*Collected data*.
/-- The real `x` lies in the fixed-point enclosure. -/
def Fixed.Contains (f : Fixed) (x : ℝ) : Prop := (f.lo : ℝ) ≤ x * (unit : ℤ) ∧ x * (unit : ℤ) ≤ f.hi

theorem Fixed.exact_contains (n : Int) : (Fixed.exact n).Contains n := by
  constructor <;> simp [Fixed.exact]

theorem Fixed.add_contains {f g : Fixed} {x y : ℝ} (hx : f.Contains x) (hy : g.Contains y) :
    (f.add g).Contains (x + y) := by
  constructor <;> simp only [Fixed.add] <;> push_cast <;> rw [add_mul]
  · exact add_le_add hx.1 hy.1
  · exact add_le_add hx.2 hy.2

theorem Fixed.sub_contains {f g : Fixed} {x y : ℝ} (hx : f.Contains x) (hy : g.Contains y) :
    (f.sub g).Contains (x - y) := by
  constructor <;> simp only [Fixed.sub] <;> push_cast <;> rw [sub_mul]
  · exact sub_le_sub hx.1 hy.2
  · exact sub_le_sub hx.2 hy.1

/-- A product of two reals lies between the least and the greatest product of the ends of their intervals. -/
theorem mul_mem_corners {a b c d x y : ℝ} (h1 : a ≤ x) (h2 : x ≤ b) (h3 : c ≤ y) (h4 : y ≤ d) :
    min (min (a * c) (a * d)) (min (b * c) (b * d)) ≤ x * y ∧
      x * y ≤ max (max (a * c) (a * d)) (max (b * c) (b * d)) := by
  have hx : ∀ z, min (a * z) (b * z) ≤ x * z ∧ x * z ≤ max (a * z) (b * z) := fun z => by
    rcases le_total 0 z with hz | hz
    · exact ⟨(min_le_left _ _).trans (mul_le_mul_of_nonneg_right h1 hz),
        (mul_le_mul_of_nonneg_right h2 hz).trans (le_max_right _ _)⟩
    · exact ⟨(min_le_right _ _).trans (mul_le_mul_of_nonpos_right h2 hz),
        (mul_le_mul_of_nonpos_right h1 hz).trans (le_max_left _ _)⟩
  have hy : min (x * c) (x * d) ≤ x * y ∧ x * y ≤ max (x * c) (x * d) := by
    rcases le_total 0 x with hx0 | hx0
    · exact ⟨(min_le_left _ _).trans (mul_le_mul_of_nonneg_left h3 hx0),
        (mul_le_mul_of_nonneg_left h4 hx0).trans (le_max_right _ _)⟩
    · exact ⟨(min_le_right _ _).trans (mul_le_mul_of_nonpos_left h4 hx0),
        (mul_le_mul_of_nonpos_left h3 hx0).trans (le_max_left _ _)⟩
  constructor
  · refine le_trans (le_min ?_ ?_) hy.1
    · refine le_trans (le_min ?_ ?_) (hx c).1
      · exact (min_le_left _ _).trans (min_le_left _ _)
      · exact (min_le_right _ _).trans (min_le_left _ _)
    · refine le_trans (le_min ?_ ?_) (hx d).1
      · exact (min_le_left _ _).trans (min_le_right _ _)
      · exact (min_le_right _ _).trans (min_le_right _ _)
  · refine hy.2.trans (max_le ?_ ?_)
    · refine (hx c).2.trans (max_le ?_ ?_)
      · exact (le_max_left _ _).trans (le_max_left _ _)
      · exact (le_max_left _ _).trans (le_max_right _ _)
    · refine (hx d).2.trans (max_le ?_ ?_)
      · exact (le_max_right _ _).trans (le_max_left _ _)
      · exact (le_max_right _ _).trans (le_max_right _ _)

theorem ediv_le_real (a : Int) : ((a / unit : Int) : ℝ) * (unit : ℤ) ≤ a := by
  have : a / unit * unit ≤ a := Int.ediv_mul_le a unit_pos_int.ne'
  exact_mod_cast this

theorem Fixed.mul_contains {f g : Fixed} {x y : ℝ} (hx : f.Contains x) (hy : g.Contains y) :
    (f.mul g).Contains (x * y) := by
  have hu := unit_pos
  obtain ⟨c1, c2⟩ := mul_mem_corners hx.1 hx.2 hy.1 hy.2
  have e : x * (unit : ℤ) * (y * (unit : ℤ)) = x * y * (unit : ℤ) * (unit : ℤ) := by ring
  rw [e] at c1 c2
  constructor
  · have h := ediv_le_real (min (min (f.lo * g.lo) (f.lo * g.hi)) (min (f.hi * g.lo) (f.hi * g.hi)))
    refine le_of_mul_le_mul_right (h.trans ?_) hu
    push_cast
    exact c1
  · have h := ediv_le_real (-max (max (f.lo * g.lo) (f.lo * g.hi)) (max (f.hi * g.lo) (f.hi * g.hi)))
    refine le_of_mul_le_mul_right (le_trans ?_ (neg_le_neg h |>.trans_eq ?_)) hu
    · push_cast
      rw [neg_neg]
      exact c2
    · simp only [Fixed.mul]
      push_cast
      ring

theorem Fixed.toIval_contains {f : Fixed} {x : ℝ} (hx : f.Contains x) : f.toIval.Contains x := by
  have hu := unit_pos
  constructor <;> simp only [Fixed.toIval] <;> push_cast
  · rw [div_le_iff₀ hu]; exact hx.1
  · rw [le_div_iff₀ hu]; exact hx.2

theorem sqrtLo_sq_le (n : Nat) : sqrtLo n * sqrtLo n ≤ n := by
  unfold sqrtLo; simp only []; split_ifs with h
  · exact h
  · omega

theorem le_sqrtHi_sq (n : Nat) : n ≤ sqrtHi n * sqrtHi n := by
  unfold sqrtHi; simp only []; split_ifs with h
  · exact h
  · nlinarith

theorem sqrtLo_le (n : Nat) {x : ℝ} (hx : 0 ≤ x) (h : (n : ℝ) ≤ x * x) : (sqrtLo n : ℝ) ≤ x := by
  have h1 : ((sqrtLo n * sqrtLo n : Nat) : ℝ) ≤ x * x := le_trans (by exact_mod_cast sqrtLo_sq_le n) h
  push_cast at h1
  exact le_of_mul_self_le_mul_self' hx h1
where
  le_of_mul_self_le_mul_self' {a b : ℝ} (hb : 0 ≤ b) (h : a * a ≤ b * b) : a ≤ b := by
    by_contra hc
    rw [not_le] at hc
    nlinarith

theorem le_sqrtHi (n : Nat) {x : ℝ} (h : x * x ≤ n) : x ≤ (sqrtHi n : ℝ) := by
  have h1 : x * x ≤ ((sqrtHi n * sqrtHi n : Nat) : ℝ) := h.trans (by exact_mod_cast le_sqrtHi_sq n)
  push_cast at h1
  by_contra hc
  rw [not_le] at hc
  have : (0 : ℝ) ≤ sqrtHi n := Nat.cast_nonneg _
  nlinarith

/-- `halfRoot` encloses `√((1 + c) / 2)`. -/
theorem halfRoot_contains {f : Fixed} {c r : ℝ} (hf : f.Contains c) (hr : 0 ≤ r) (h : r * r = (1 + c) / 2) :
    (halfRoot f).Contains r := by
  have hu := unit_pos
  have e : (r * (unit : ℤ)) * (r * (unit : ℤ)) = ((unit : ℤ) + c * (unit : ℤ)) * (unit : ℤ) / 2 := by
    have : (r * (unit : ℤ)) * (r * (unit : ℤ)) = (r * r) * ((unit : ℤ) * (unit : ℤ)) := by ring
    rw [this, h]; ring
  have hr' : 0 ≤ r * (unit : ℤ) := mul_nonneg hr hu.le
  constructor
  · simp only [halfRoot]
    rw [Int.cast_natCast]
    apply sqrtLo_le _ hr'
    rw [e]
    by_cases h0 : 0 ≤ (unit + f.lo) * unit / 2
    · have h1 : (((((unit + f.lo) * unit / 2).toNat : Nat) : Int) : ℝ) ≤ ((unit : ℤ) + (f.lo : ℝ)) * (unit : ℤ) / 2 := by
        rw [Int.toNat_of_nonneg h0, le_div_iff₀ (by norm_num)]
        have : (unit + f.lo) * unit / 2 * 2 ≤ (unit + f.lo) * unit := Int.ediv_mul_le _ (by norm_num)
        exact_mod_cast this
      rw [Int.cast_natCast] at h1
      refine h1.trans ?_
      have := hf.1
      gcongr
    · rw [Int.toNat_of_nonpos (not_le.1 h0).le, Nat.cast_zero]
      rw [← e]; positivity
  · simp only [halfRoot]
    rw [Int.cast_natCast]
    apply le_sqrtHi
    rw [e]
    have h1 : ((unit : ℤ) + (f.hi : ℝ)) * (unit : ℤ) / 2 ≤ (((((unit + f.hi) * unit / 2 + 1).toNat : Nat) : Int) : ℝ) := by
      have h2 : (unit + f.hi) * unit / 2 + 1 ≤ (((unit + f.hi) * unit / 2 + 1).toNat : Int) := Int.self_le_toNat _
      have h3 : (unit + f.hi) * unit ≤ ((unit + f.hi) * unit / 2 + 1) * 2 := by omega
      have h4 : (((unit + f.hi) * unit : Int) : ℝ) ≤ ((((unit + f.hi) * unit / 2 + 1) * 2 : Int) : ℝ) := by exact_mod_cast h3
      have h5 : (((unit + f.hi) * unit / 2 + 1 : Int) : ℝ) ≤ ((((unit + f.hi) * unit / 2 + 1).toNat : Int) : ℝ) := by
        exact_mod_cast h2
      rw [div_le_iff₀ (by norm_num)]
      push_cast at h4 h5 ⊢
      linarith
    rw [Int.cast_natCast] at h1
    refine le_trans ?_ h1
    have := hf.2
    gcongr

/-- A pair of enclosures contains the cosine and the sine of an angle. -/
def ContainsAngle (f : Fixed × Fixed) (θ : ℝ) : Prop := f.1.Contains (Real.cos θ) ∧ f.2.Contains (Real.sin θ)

*ASSIGNED TASK*. Wherever a line in the data above holds the word "lies", copy that line.

*EXERCISE SOLUTION*.
/-- The real `x` lies in the fixed-point enclosure. -/
/-- A product of two reals lies between the least and the greatest product of the ends of their intervals. -/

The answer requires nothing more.